Эмма знала, о чем граф говорил. Она пыталась понять эти учетные книги, но вскоре отказалась от этой затеи. Можно было найти множество объяснений тому, что записи в них были очень уж краткими. Но, принимая во внимание то, что она недавно узнала о делах отца, Эмма не хотела бы, чтобы граф изучал эти книги слишком внимательно.

— Видите ли, сэр, многие поставщики дорожат своей анонимностью, и поэтому они…

— Неужели многие? — перебил граф.

— Да, конечно. Но мой отец обладал прекрасной памятью, и, вероятно, всю остальную информацию он держал в голове.

— Не сомневаюсь, — буркнул граф. Встав со стола, он оправил сюртук. — Приложив некоторые усилия, я разберусь во всех этих записях, даже не обладая столь прекрасной памятью.

— Возможно, вам следовало бы забрать счета с собой, чтобы внимательно изучить их на досуге.

Он уже думал об этом, но потом отказался от такого варианта.

— Я сделаю это здесь, что даст мне возможность понять, насколько Ригглз способен улучшить шансы на успех очередной распродажи. Впрочем, я не уверен в том, что она вообще состоится.

С этими словами граф удалился.

Но перед тем как уйти, он взглянул на Эмму, и в это мгновение, в эти несколько секунд она снова почувствовала, что не может отвести от него глаз — не может даже шевельнуться и вздохнуть…

— Ты читаешь, Саутуэйт? Может, я не вовремя?

Дариус поднял голову от книги. Однако он не читал; мысленно граф то и дело возвращался к слишком уж нервному Обедайе Ригглзу, к подозрительным записям в учетных книгах и, конечно же, к хорошенькой женщине в розовом платье, окруженной серебряными вещицами искусной работы.

Сегодня он чуть не поцеловал Эмму Фэрборн. И был готов признать, что такой импульс казался безумным. Более того, ему никогда прежде не случалось стать жертвой подобного безумия, а вот сегодня в задней комнате он едва не совершил подобную глупость, но, к счастью, сдержался, чему, по всей вероятности, был очень рад.

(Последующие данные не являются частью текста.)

-- ==== Sys2Proof/Tests/Slice0.lean ====
section
/-! SUPPORT. Tests. Expected results come from 95_test_vectors.md (the section is named at each group) and the rules; the
tests `wit_…` show a state and operands that meet a statement's hypotheses. -/

namespace Sys2Proof.Tests
open Sys2Proof Sys2Proof.Machine

/-! ### Builds and states -/

/-- 95 §2's illustrative table. -/
def table : PulseCode := ⟨0x88#8, 0x8E#8, 0xE8#8, 0xEE#8, by decide⟩
/-- W = H = 16, R = 280. -/
def b16 : Build := ⟨16, 16, 280, table, by decide⟩
/-- W = H = 2, R = 4 (L3-3). -/
def b2 : Build := ⟨2, 2, 4, table, by decide⟩
/-- W = 3, H = 2 (95 §3.3). -/
def b32 : Build := ⟨3, 2, 0, table, by decide⟩
def s16 : State := State.resetOf b16
def s2 : State := State.resetOf b2
/-- L3-3 after its four beats. -/
def full2 : State :=
  { s2 with
    grid := [⟨0xFF#8, 0x00#8, 0x00#8⟩, ⟨0x00#8, 0xFF#8, 0x00#8⟩, ⟨0x00#8, 0x00#8, 0xFF#8⟩, ⟨0x01#8, 0x02#8, 0x03#8⟩]
    defd := [true, true, true, true] }
/-- What a next state holds; none for a stop. -/
def after {α : Type} (o : Host.Outcome State Fault Refusal) (f : State → α) : Option α :=
  match o with
  | .next t => some (f t)
  | .fault _ => none
  | .refused _ => none
/-- The next state. -/
def next (o : Host.Outcome State Fault Refusal) : State :=
  match o with
  | .next t => t
  | .fault _ => s2
  | .refused _ => s2
/-- L3-3 after ASSEMBLE. -/
def asm2 : State := next (exec .assemble full2)
def held2 : State := { asm2 with txh := true }
def halted2 : State := { s2 with halt := true, fcause := .range, fcmd := 0x0100100000FFFFFF#64 }

/-! ### WellFormed: each check refuses an ill-formed term -/

theorem test_zero_width_refused : Build.make? 0 16 280 0x88 0x8E 0xE8 0xEE = none := by decide
theorem test_zero_height_refused : Build.make? 16 0 280 0x88 0x8E 0xE8 0xEE = none := by decide
theorem test_wide_grid_refused : Build.make? 65536 1 0 0x88 0x8E 0xE8 0xEE = none := by decide
theorem test_long_frame_refused : Build.make? 1 1 4294967285 0x88 0x8E 0xE8 0xEE = none := by decide
theorem test_longest_frame_accepted : (Build.make? 1 1 4294967284 0x88 0x8E 0xE8 0xEE).isSome = true := by decide
theorem test_equal_codes_refused : Build.make? 16 16 280 0x88 0x8E 0x88 0xEE = none := by decide
theorem test_zero_code_refused : Build.make? 16 16 280 0x88 0x8E 0xE8 0x00 = none := by decide
theorem test_reference_accepted : Build.make? 16 16 280 0x88 0x8E 0xE8 0xEE = some b16 := by decide
theorem test_row_too_wide : (Asm.wrpix 65536 0 0).wellFormed b2 = false := by decide
theorem test_col_too_wide : (Asm.physidx 0 65536).wellFormed b2 = false := by decide
theorem test_colour_too_wide : (Asm.encpix 0x1000000).wellFormed b2 = false := by decide
theorem test_channel_too_wide : (Asm.enc 256).wellFormed b2 = false := by decide
theorem test_offset_too_wide : (Asm.txRead 4294967296).wellFormed b2 = false := by decide
theorem test_index_too_wide : (Asm.sread 16).wellFormed b2 = false := by decide
theorem test_list_too_short : (Asm.loadgridList [1, 2, 3]).wellFormed b2 = false := by decide
theorem test_beat_too_wide : (Asm.beat 0x1000000).wellFormed b2 = false := by decide
theorem test_fill_too_wide : (Asm.fill 0x1000000).wellFormed b2 = false := by decide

— Ты мне не помешала, Лидия. — Граф отложил книгу, и его сестра села с ним рядом. — Дорогая, какое у тебя сегодня славное платье.

Лидия с равнодушным видом оправила платье на коленях и пожала плечами. Горничная убрала ее темные волосы самым незамысловатым образом, но такой выбор сделала сама Лидия, а не горничная. По непонятной для Дариуса причине его сестра почти не уделяла внимания своей внешности, а в последний год стала такой тихой, такой незаметной и столь отдалившейся от света, что он все чаще опасался за ее здоровье. А теперь смотрел в глаза Лидии и не видел… ничего.

— Значит, ты ездил в Кент, — сказала она. — И не взял меня, хотя обещал.

— Значит, ты ездил в Кент, — сказала она. — И не взял меня, хотя обещал.

В ее голосе прозвучал укор. И он был рад даже этому — все-таки хоть какие-то эмоции.

— Я ездил туда с друзьями. Было бы неудобно брать с собой тебя.

Она не стала возражать. Она никогда не возражала. Просто смотрела на него пустыми, ничего не выражающими глазами.

— Я хочу поехать туда и остаться там жить.

— Нет, Лидия.

Это был старый спор. Ее непреодолимая страсть к уединению смущала и огорчала его, как и многое другое в сестре.

— Я найду себе компаньонку и не буду там одна.

— Нет.

— Не понимаю, почему ты мне отказываешь, почему вынуждаешь меня жить в городе?

— Тебе и незачем это понимать. Ты просто должна подчиняться.

Граф заговорил с раздражением — и вовсе не из-за строптивости сестры, а потому, что эта тема стала теперь единственной в их редких разговорах. Судорожно сглотнув, он постарался взять себя в руки и добавил уже более миролюбиво:

— Ты совсем отдалилась от общества, от друзей, от родных… — И от него, Дариуса. — Лидия, я не позволю тебе совершить последний шаг и окончательно уйти из нормальной человеческой жизни.

Ее взгляд был прикован к пятну на ковре. Он был бы рад, если бы сестра взбунтовалась и начала скандалить. Любое проявление чувств с ее стороны было бы желанным. Но она по-прежнему молчала. Потом вдруг обронила:

— Будь я мужчиной, ты бы позволил мне бывать где угодно.

Она сказала это совершенно спокойно. Пожалуй, даже вяло. И вышла из библиотеки.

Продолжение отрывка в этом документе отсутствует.